Я знал одного летчика, который служил с ним в Сьерра-Маэстре. Он рассказал мне о метаморфозах, которые произошли с Москерой. Этот человек, начав с лейтенанта, за два года боевых действий дослужился до полковника. Будучи командиром батальона, Москера пользовался высоким авторитетом среди подчиненных. Он голодал вместе со своими солдатами, как и повстанцы Фиделя Кастро, отпустил бороду, а в борьбе против них применял их же тактику партизанской войны. В самые трудные моменты боя Москера шел впереди батальона и был беспощаден с трусами. Он никогда не вел свой батальон по дороге или тропинке, а шел через лесную чащу, прорубая себе дорогу среди едва проходимых варослей. Во время привала он ел только солдатскую пищу, и причем последним. Кроме того, он, как правило, приказывал во время похода раздавать солдатам ром, и особенно перед боем. Его батальон по его же просьбе в основном был сформирован из наркоманов, жуликов, воров и убийц.

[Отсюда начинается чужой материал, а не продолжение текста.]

-- ==== Sys2Proof/Machine/Pair.lean ====
section
/-!
DEFINITION. The pair link (07 R212-R217): binding two threads of a cell, and the queues of split mode. Lock mode itself is Machine/Lock.lean.
-/
namespace Sys2Proof.Machine

/-! ### Binding (07 R213) -/

/-- Whether a slot waits in a pair function: ready, with its pc where it issued it. -/
def Slot.pairWaits (y : Slot) : Option PairWait :=
  match y.th.pairWait with
  | some w => if y.state = .ready && y.th.pc = w.addr then some w else none
  | none => none
/-- The message registers that a pair function reads, each once. -/
def pairSources (f : Fields) : List Nat :=
  ([f.a, f.b].filterMap fun o => match o with
    | .m n => some n.toNat
    | _ => none).eraseDups
/-- Complete a pair function that waited, or the one that issues, with a code: message registers that it reads are emptied (01 R26). -/
def State.pairDone (s : State) (c i : Nat) (ms : List Nat) (d : Opnd) (n : Nat) : State :=
  let s := s.modTh c i fun t => ms.foldl (fun t k => t.wm k { t.rm k with full := false }) { t with pairWait := none }
  finish s c i (.ok (s.writeD c i d (BitVec.ofNat 64 n)))
/-- Overwrite the understudy with the leader's registers, loop levels and pc. -/
def Thread.follow (u l : Thread) : Thread :=
  let u := (List.range 63).foldl (fun t n => t.ws (n + 1) (l.rs (n + 1))) u
  { u with v := l.v, p := l.p, l0 := l.l0, l1 := l.l1, pc := l.pc }
/-- Bind two slots, whose pair functions are done. -/
def State.bindPair (s : State) (c i j : Nat) (split : Bool) : State :=
  let lo := min i j
  let hi := max i j
  let s := (s.modTh c lo fun t => { t with pair := if split then 3 else 1, partner := hi }).modTh c hi fun t =>
    { t with pair := if split then 3 else 2, partner := lo }
  if split then s else s.modTh c hi (·.follow (s.th c lo))
def pairBody (split : Bool) (f : Fields) : Body := fun s c i e =>
  let t := s.th c i
  let j := bits e.a.data 0 4
  let y := s.slot c j
  let limit := bits e.b.data 0 32
  let refuse : Res := .ok ((s.writeD c i f.d 1).modTh c i fun t => { t with pairWait := none })
  if j = i || y.state = .empty || y.state = .dead || y.state = .saved || t.pair ≠ 0 || y.th.pair ≠ 0 then refuse
  else match y.pairWaits with
    | some w =>
      if w.split != split || w.partner ≠ i || (!split && w.addr ≠ t.pc) then refuse
      else .set (((s.pairDone c j w.ms w.d 0).pairDone c i [] f.d 0).bindPair c i j split)
    | none =>
      let old := match t.pairWait with
        | some w => if w.addr = t.pc && w.split = split then some w.first else none
        | none => none
      let first := old.getD s.cycle
      if first + limit ≤ s.cycle then .ok ((s.writeD c i f.d 2).modTh c i fun t => { t with pairWait := none })
      else
        let s := s.setTh c i { t with pairWait := some ⟨split, f.d, j, t.pc, first, limit, pairSources f⟩ }
        .cancel (if old.isNone then s.dueAt (s.cycle + limit) (.pairTimeout c i) else s)
def execPairLock (f : Fields) (s : State) : Host.Outcome State Fault Refusal := .next (runThread (.pairLock f) (pairBody false) s)
def execPairSplit (f : Fields) (s : State) : Host.Outcome State Fault Refusal := .next (runThread (.pairSplit f) (pairBody true) s)

/-- A waiting pair function has waited its timeout. -/
def execPairTimeout (cell slot : Nat) (s : State) : Host.Outcome State Fault Refusal :=
  match (s.slot cell slot).pairWaits with
  | some w => if w.first + w.limit ≤ s.cycle then .next (s.pairDone cell slot w.ms w.d 2) else .next s
  | none => .next s

/-- Unbind both threads and discard the pair's queues (07 R217). -/
def execPairEnd (f : Fields) (s : State) : Host.Outcome State Fault Refusal :=
  .next (runThread (.pairEnd f) (fun _ s c i _ => .ok (s.unpair c i)) s)

/-! ### The queues of split mode (07 R216) -/

def pqPushBody (_ : Fields) : Body := fun s c i e =>
  let lo := lockSlot (s.th c i) i
  let l := s.link c lo
  if 32 ≤ l.dq.length then .cancel s else .ok (s.setLink c lo { l with dq := l.dq ++ [(i, e.a.data)] })
def bqPushBody (_ : Fields) : Body := fun s c i e =>
  let lo := lockSlot (s.th c i) i
  let l := s.link c lo
  if 32 ≤ l.bq.length then .cancel s else .ok (s.setLink c lo { l with bq := l.bq ++ [(i, e.a.data != 0)] })
def pqPopBody (f : Fields) : Body := fun s c i _ =>
  let t := s.th c i
  let lo := lockSlot t i
  let l := s.link c lo
  match takeFrom t.partner l.dq with
  | none => .cancel s
  | some (v, q) => .ok ((s.setLink c lo { l with dq := q }).writeD c i f.d v)
def execPqPush (f : Fields) (s : State) : Host.Outcome State Fault Refusal := .next (runThread (.pqPush f) pqPushBody s)
def execPqPop (f : Fields) (s : State) : Host.Outcome State Fault Refusal := .next (runThread (.pqPop f) pqPopBody s)
def execBqPush (f : Fields) (s : State) : Host.Outcome State Fault Refusal := .next (runThread (.bqPush f) bqPushBody s)

end Sys2Proof.Machine
end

Однажды со своим батальоном он занял небольшой сельский район, жители которого, по его предположениям, помогали повстанческой армии. Исходя из своей концепции тотальной войны, Москера, этот убийца и садист, уничтожил все население района, затем послал в генеральный штаб такое донесение: «В одном из боев мы уничтожили более сорока врагов…»

Однако нашлись офицеры, завидовавшие его быстрому восхождению по служебной лестнице и высказавшие сомнения по поводу истинности его докладной. Тогда генерал Табернилья приказал Москере представить доказательства своей победы. Ответ Санчоса Москеры был страшным…

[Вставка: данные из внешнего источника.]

-- ==== Sys2Proof/Machine/Step.lean ====
section
/-!
DEFINITION. One step of the machine, and the state in which the next step runs a given word.
-/
namespace Sys2Proof.Machine

/-- One step: the next move (Machine/Issue.lean), which runs one instruction or event, or passes a cycle. -/
noncomputable def step (s : State) : Host.Outcome State Fault Refusal :=
  match nextMove s with
  | .run i s' => exec i s'
  | .go s' => .next s'

/-- Own-pool address of the word that `withFetchWord` places, and its code capability. -/
def fetchBase : Nat := 0xE00000001000

/-- The machine about to run one word as its next step. A 96-bit word lies in the own pool of cell 0, where a thread of partition 1 stands
bound in slot 0 with its code capability and its pc there, as a launch leaves it (10 R282). A 32-bit word is the program of a decision
that the dispatch engine of partition 1 is about to start (19 R390). -/
def State.withFetchWord (s : State) (nbits w : Nat) : State :=
  let s := { s with agenda := [], due := [], aborts := [] }
  if nbits ≤ 32 then
    let x := s.part 1
    { s.setPart 1 { x with disp := { x.disp with event := some .dispatch, pc := 0, steps := 0, emits := [], fixed := false,
                                                 prog := [BitVec.ofNat 32 w] } } with turn := 2 }
  else
    let th : Thread := { pc := BitVec.ofNat 48 fetchBase, ucap := mkCap 5 fetchBase 12 fetchBase }
    let y : Slot := { state := .ready, th := th, bind := some ⟨1, none, 0, 0, none, none⟩ }
    let s := s.modCell 0 fun x => { x.setSlot 0 y with last := 15, pword := 1 }
    { s with
      mem := writeNat s.mem (poolKey 0 0x1000) 12 (w % 2 ^ 96)
      poison := (List.range 16).foldl (fun l k => setDel l (0x1000 / 4 + k)) s.poison
      icache := s.icache.filter fun x => x.2.1 != 8192
      parts := []
      turn := 512 }

end Sys2Proof.Machine
end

Он вернулся в те места, где уничтожил крестьян, и приказал солдатам выкопать трупы, отрубить у них руки и сложить в мешки, а на мешки наклеить этикетки: «Секретная боевая техника, захваченная у врага». А затем этот груз послал в генеральный штаб в Гавану.

Офицеры генштаба были потрясены, когда вскрыли мешки и оттуда вместе с отрубленными руками извлекли конверт, содержавший следующее донесение:

«Во исполнение приказа генерального штаба представить доказательства потерь, понесенных бандитами, я посчитал за честь выслать вам эти доказательства: руки, отрубленные у убитых.

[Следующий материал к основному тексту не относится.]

/-- For the deciding engine with registers q0 to q15: add, sub, and, or, xor, shl, shr (by the low 6 bits), slt, sltu, seq, addi, andi, li and lih
write qd and go on with the next word. beq, bne, blt and jmp go to pc + off, which must lie inside the program (else program error 3), or on. rdw
reads windows 0 to 9 (else error 2): 0 the event's kind, slot word and cue register, the count of local queues, the cycle and the queue last
bound; by local number 1 the depth, 2 the priority of the head, 3 its age, 4 the member count of a gang head, 5 enabled, waiting and completion
ring full, 6 the owner; 7 a function's credit; 8 a cluster's empty slots; 9 a fault's cause, tval and epc; an index beyond its range reads 0. bind
stages the eligible queue of a local number, once and alone for a dispatch event; defer is for dispatch; preempt and resume, at most four, name a
slot of the partition for a tick or yield; kill and fwd are for faults: another event or a second emit is error 5, a wrong name error 6. end has
the emits written 2 cycles later. -/
def Obligations.CueInstructionResults : Prop :=
  (∀ (s : State) (d a b : BitVec 4) (i : BitVec 18),
    let e := s.curE
    let q (n : BitVec 4) : W64 := e.q.at n.toNat 0
    let wr (x : Instr) (v : W64) : Prop := exec x s = .next (s.setCurE { e with q := e.q.set d.toNat v 0, pc := e.pc + 1 })
    wr (.cueAdd d a b) (q a + q b) ∧ wr (.cueSub d a b) (q a - q b) ∧ wr (.cueAnd d a b) (q a &&& q b) ∧ wr (.cueOr d a b) (q a ||| q b) ∧
    wr (.cueXor d a b) (q a ^^^ q b) ∧ wr (.cueShl d a b) (q a <<< ((q b).toNat % 64)) ∧ wr (.cueShr d a b) (q a >>> ((q b).toNat % 64)) ∧
    wr (.cueSlt d a b) (if (q a).toInt < (q b).toInt then 1 else 0) ∧ wr (.cueSltu d a b) (if (q a).toNat < (q b).toNat then 1 else 0) ∧
    wr (.cueSeq d a b) (if q a = q b then 1 else 0) ∧ wr (.cueAddi d a i) (q a + BitVec.ofInt 64 i.toInt) ∧
    wr (.cueAndi d a i) (q a &&& BitVec.ofNat 64 i.toNat) ∧ wr (.cueLi d i) (BitVec.ofInt 64 i.toInt) ∧
    wr (.cueLih d a i) (BitVec.ofNat 64 ((q a).toNat * 2 ^ 18 + i.toNat))) ∧
  (∀ (s : State) (a b : BitVec 4) (o : BitVec 18),
    let e := s.curE
    let q (n : BitVec 4) : W64 := e.q.at n.toNat 0
    let br (x : Instr) (taken : Prop) : Prop :=
      (¬ taken → exec x s = .next (s.setCurE { e with pc := e.pc + 1 })) ∧
      (∀ t : Nat, taken → (e.pc : Int) + o.toInt = t → t < e.prog.length → exec x s = .next (s.setCurE { e with pc := t })) ∧
      (taken → ((e.pc : Int) + o.toInt < 0 ∨ (e.prog.length : Int) ≤ e.pc + o.toInt) → exec x s = .next (s.curErr 3))
    br (.cueBeq a b o) (q a = q b) ∧ br (.cueBne a b o) (q a ≠ q b) ∧ br (.cueBlt a b o) ((q a).toInt < (q b).toInt) ∧ br (.cueJmp o) True) ∧
  (∀ (s v : State) (d a : BitVec 4) (w : BitVec 6) (i : BitVec 12) (x : W64),
    let e := s.curE
    (9 < w.toNat → exec (.cueRdw d a w i) s = .next (s.curErr 2)) ∧
    (w.toNat ≤ 9 → s.window s.curEng.1 e w.toNat (((e.q.at a.toNat 0).toNat + i.toNat) % 2 ^ 64) = (v, x) →
      exec (.cueRdw d a w i) s = .next (v.setCurE { v.curE with q := v.curE.q.set d.toNat x 0, pc := v.curE.pc + 1 }))) ∧
  (∀ (s : State) (p idx : Nat) (e : Engine) (ev : CueEvent), e.event = some ev →
    let w (n : Nat) : W64 := (s.window p e n idx).2
    let qs := s.localQueues p
    let (x0, y0, wide, high) := nodeRect p
    (∀ n ≤ 9, (s.window p e n idx).1 = s) ∧
    (idx = 0 → w 0 = match ev with | .dispatch => 0 | .tick => 1 | .yield .. => 2 | .fault .. => 3) ∧
    (ev = .dispatch ∨ ev = .tick → idx = 1 ∨ idx = 2 → w 0 = 0) ∧
    (∀ c i g, (ev = .yield c i g ∨ ∃ x tv pc, ev = .fault c i g x tv pc) →
      (idx = 1 → w 0 = BitVec.ofNat 64 (16 * vcellOf p c + i)) ∧
      (idx = 2 → (s.slot c i).state = .ready ∨ (s.slot c i).state = .parked → (s.slot c i).bind.map (·.group) = g →
        w 0 = (s.th c i).cue.setWidth 64)) ∧
    (idx = 3 → w 0 = BitVec.ofNat 64 qs.length) ∧ (idx = 4 → w 0 = BitVec.ofNat 64 s.cycle) ∧
    (idx = 5 → ((s.part p).lastBound = none → w 0 = BitVec.ofNat 64 (2 ^ 64 - 1)) ∧
      ∀ k j, (s.part p).lastBound = some k → qs[j]? = some k → (∀ m < j, qs[m]? ≠ some k) → w 0 = BitVec.ofNat 64 j) ∧
    (6 ≤ idx → w 0 = 0) ∧
    (∀ k, qs[idx]? = some k →
      let x := s.queue k
      let depth := (qTail x.ctx + 2 ^ 32 - qHead x.ctx) % 2 ^ 32
      w 1 = BitVec.ofNat 64 depth ∧
      (x.head = none → w 2 = 0 ∧ w 4 = 0) ∧ (depth = 0 → w 3 = 0) ∧
      (∀ h, x.head = some h → w 2 = (h.extractLsb' 248 8).setWidth 64 ∧ (h.extractLsb' 384 48 = 0 → w 4 = 0) ∧
        (∀ root n key log, h.extractLsb' 384 48 ≠ 0 → s.rootOf (qVf x.ctx) (qAsid x.ctx) = some root →
          (s.walkFrom (qVf x.ctx) (h.extractLsb' 384 48).toNat 3 root).2 = some (n, key, log) →
          w 4 = (readByte s.mem (leafKey key log (h.extractLsb' 384 48).toNat)).setWidth 64)) ∧
      (∀ t cy r, x.marks = (t, cy) :: r → 1 ≤ (t + 2 ^ 32 - qHead x.ctx) % 2 ^ 32 → (t + 2 ^ 32 - qHead x.ctx) % 2 ^ 32 ≤ depth →
        w 3 = BitVec.ofNat 64 (min (s.cycle - cy) (2 ^ 32 - 1))) ∧
      (w 5).getLsbD 0 = qEn x.ctx ∧ (w 5).getLsbD 1 = x.waiting ∧ (w 5).getLsbD 2 = x.cplFull ∧ w 5 >>> 3 = 0 ∧
      w 6 = BitVec.ofNat 64 (qVf x.ctx)) ∧
    (qs.length ≤ idx → ∀ n, 1 ≤ n → n ≤ 6 → w n = 0) ∧
    w 7 = (if idx < 256 then BitVec.ofInt 64 (s.fnSt idx).credit else 0) ∧
    w 8 = (if idx < wide / 4 * (high / 2) then BitVec.ofNat 64 ((List.range 128).filter fun k => decide
      ((s.slot (cellAt (x0 + idx % (wide / 4) * 4 + k / 16 % 4) (y0 + idx / (wide / 4) * 2 + k / 64)) (k % 16)).state = .empty)).length else 0) ∧
    (∀ c i g x tv pc, ev = .fault c i g x tv pc → w 9 = if idx = 0 then (x.extractLsb' 0 16).setWidth 64
      else if idx = 1 then tv.setWidth 64 else if idx = 2 then (tv.extractLsb' 64 32).setWidth 64 else if idx = 3 then pc.setWidth 64 else 0) ∧
    ((∀ c i g x tv pc, ev ≠ .fault c i g x tv pc) → w 9 = 0)) ∧
  (∀ (s : State) (a : BitVec 4),
    let e := s.curE
    let p := s.curEng.1
    let q : W64 := e.q.at a.toNat 0
    let go (x : Emit) : State := s.setCurE { e with emits := e.emits ++ [x], pc := e.pc + 1 }
    let dispatch : Prop := e.event = some .dispatch
    let tick : Prop := e.event = some .tick ∨ ∃ c i g, e.event = some (.yield c i g)
    let fault : Prop := ∃ c i g w tv pc, e.event = some (.fault c i g w tv pc)
    (dispatch ∧ e.emits = [] →
      (∀ n, (s.localQueues p)[q.toNat]? = some n → s.eligible p n = true → exec (.cueBind a) s = .next (go (.bind n))) ∧
      ((∀ n, (s.localQueues p)[q.toNat]? = some n → s.eligible p n = false) → exec (.cueBind a) s = .next (s.curErr 6)) ∧
      exec .cueDefer s = .next (go .defer)) ∧
    (¬ (dispatch ∧ e.emits = []) → exec (.cueBind a) s = .next (s.curErr 5) ∧ exec .cueDefer s = .next (s.curErr 5)) ∧
    (tick ∧ e.emits.length < 4 →
      (∀ c, q.toNat < 2 ^ 14 → physOf p (q.toNat / 16) = some c →
        exec (.cuePreempt a) s = .next (go (.preempt c (q.toNat % 16))) ∧ exec (.cueResume a) s = .next (go (.resume c (q.toNat % 16)))) ∧
      (2 ^ 14 ≤ q.toNat ∨ physOf p (q.toNat / 16) = none → exec (.cuePreempt a) s = .next (s.curErr 6) ∧ exec (.cueResume a) s = .next (s.curErr 6))) ∧
    (¬ (tick ∧ e.emits.length < 4) → exec (.cuePreempt a) s = .next (s.curErr 5) ∧ exec (.cueResume a) s = .next (s.curErr 5)) ∧
    (fault ∧ e.emits = [] → exec .cueKill s = .next (go .kill) ∧ exec .cueFwd s = .next (go .fwd)) ∧
    (¬ (fault ∧ e.emits = []) → exec .cueKill s = .next (s.curErr 5) ∧ exec .cueFwd s = .next (s.curErr 5)) ∧
    exec .cueEnd s = .next (s.setCurE { e with writing := some (s.cycle + 2) }))

/-- For every integer, compare and predicate function and the inspecting cap functions: when it executes and answers a next state, every byte of
memory, every granule tag, full bit and poisoned unit is as before; every register of every other thread is as before; and of the issuing thread
every scalar, vector, predicate and message register but its destination (a message register's value and pending bit; sources lose their full
bit), fmode, the trap registers of every mode, mode, asid, ivec, timer, cue, the reservation and the handler bit are as before. -/
def Obligations.RegisterInstructionsFrame : Prop :=
  ∀ (f : Fields) (s t : State) (mk : Fields → Instr), mk ∈ [.iaAdd, .iaSub, .iaMul, .iaMulh, .iaMulhu, .iaDiv, .iaDivu, .iaRem, .iaRemu, .iaAnd, .iaOr,
      .iaXor, .iaAndn, .iaShl, .iaShr, .iaSra, .iaRot, .iaMin, .iaMax, .iaMinu, .iaMaxu, .iaClz, .iaCtz, .iaPopc, .iaMov, .iaMovC, .iaAddI, .iaSubI,
      .iaMulI, .iaMulhI, .iaMulhuI, .iaDivI, .iaDivuI, .iaRemI, .iaRemuI, .iaAndI, .iaOrI, .iaXorI, .iaAndnI, .iaShlI, .iaShrI, .iaSraI, .iaRotI,
      .iaMinI, .iaMaxI, .iaMinuI, .iaMaxuI, .iaBfx, .iaBfi, .iaSel, .iaBfxI, .iaBfiI, .iaLi, .icmpEq, .icmpNe, .icmpLt, .icmpLtu, .icmpLe, .icmpLeu,
      .icmpEqI, .icmpNeI, .icmpLtI, .icmpLtuI, .icmpLeI, .icmpLeuI, .prdAnd, .prdOr, .prdXor, .prdNot, .prdSet, .capGetbase, .capGetlen, .capGetperm,
      .capTagtest, .capClear] → Executes (mk f) s → exec (mk f) s = .next t →
    (∀ a, readByte t.mem a = readByte s.mem a) ∧ t.tags = s.tags ∧ t.emptyW = s.emptyW ∧ t.poison = s.poison ∧
    (∀ c i, (c, i) ≠ s.cur → t.th c i = s.th c i ∧ (t.slot c i).state = (s.slot c i).state) ∧ (t.slot s.cur.1 s.cur.2).state = (s.slot s.cur.1 s.cur.2).state ∧
    (∀ n : BitVec 6, f.d ≠ .s n → t.me.rs n.toNat = s.me.rs n.toNat) ∧ (∀ n, t.me.rv n = s.me.rv n) ∧
    (∀ n : BitVec 3, f.d ≠ .p n → t.me.rp n.toNat = s.me.rp n.toNat) ∧
    (∀ n : BitVec 4, f.d ≠ .m n → (t.me.rm n.toNat).val = (s.me.rm n.toNat).val ∧ (t.me.rm n.toNat).pend = (s.me.rm n.toNat).pend) ∧
    t.me.fmode = s.me.fmode ∧ t.me.ut = s.me.ut ∧ t.me.st = s.me.st ∧ t.me.mt = s.me.mt ∧ t.me.mode = s.me.mode ∧ t.me.asid = s.me.asid ∧
    t.me.ivec = s.me.ivec ∧ t.me.timer = s.me.timer ∧ t.me.cue = s.me.cue ∧ t.me.srseed = s.me.srseed ∧ t.me.resv = s.me.resv ∧ t.me.hnd = s.me.hnd ∧
    t.me.region = none ∧ t.me.retired = s.me.retired + 1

Полковник Санчес Москера».

28 октября 1981 года в моем доме зазвонил телефон. Было два часа дня, и через полуоткрытые окна моей библиотеки доносились голоса ребятишек, игравших в соседнем саду.

– Слушаю!

Вместо ответа до меня донесся смех, словно на том конце провода находился человек, которого я знал с давних времен.

– Кто это говорит? Голос произнес:

– Слушай, 63-й, с тобой говорит Сурок…

И в трубке снова послышался смех, тот самый смех, который не прекращался даже в самые трудные минуты жизни в училище.

– 59-й, курсант де ла Торре, Сурок! - закричал я и захохотал, заразившись его смехом.

– Слушай, я узнал твой телефон, а теперь ты дай мне твой адрес - я забегу к тебе. Если ты не против, в четверг в четыре часа дня…

Солнце сверкающим золотом разливалось по книгам моей библиотеки. Ребятишки угомонились и не кричали, только издалека доносились редкие автомобильные сигналы, да горланила стайка птиц, сидящих на мастиковом дереве.

Я курил, погрузившись в свое старое красное кресло-качалку. Неужели через несколько минут здесь появится Сурок, которого я не видел более двадцати лет?… Воспоминания захватили меня, и события молодости вихрем пронеслись у меня в голове. С кухни донеслась трель электрического звонка. Я посмотрел на кварцевые часы: 4 часа 4 секунды. Неплохо. Но для курсанта военного училища это было непростительным опозданием. Я спустился в холл. По обеим сторонам входной двери, несмотря на протесты жены, я повесил американский летный скафандр с кислородной маской и советский с системой обогрева для полетов на больших высотах. Недалеко от них на стене красовалась картина неизвестного художника в тяжелой раме из черного полированного дерева. Две офицерские сабли из толедской стали, две итальянские рапиры. Тяжеленный герб Кубы времен республики, отлитый из бронзы, большая картина Проэнсы и семь рисунков художника Угальде из журнала «Кайман барбудо»…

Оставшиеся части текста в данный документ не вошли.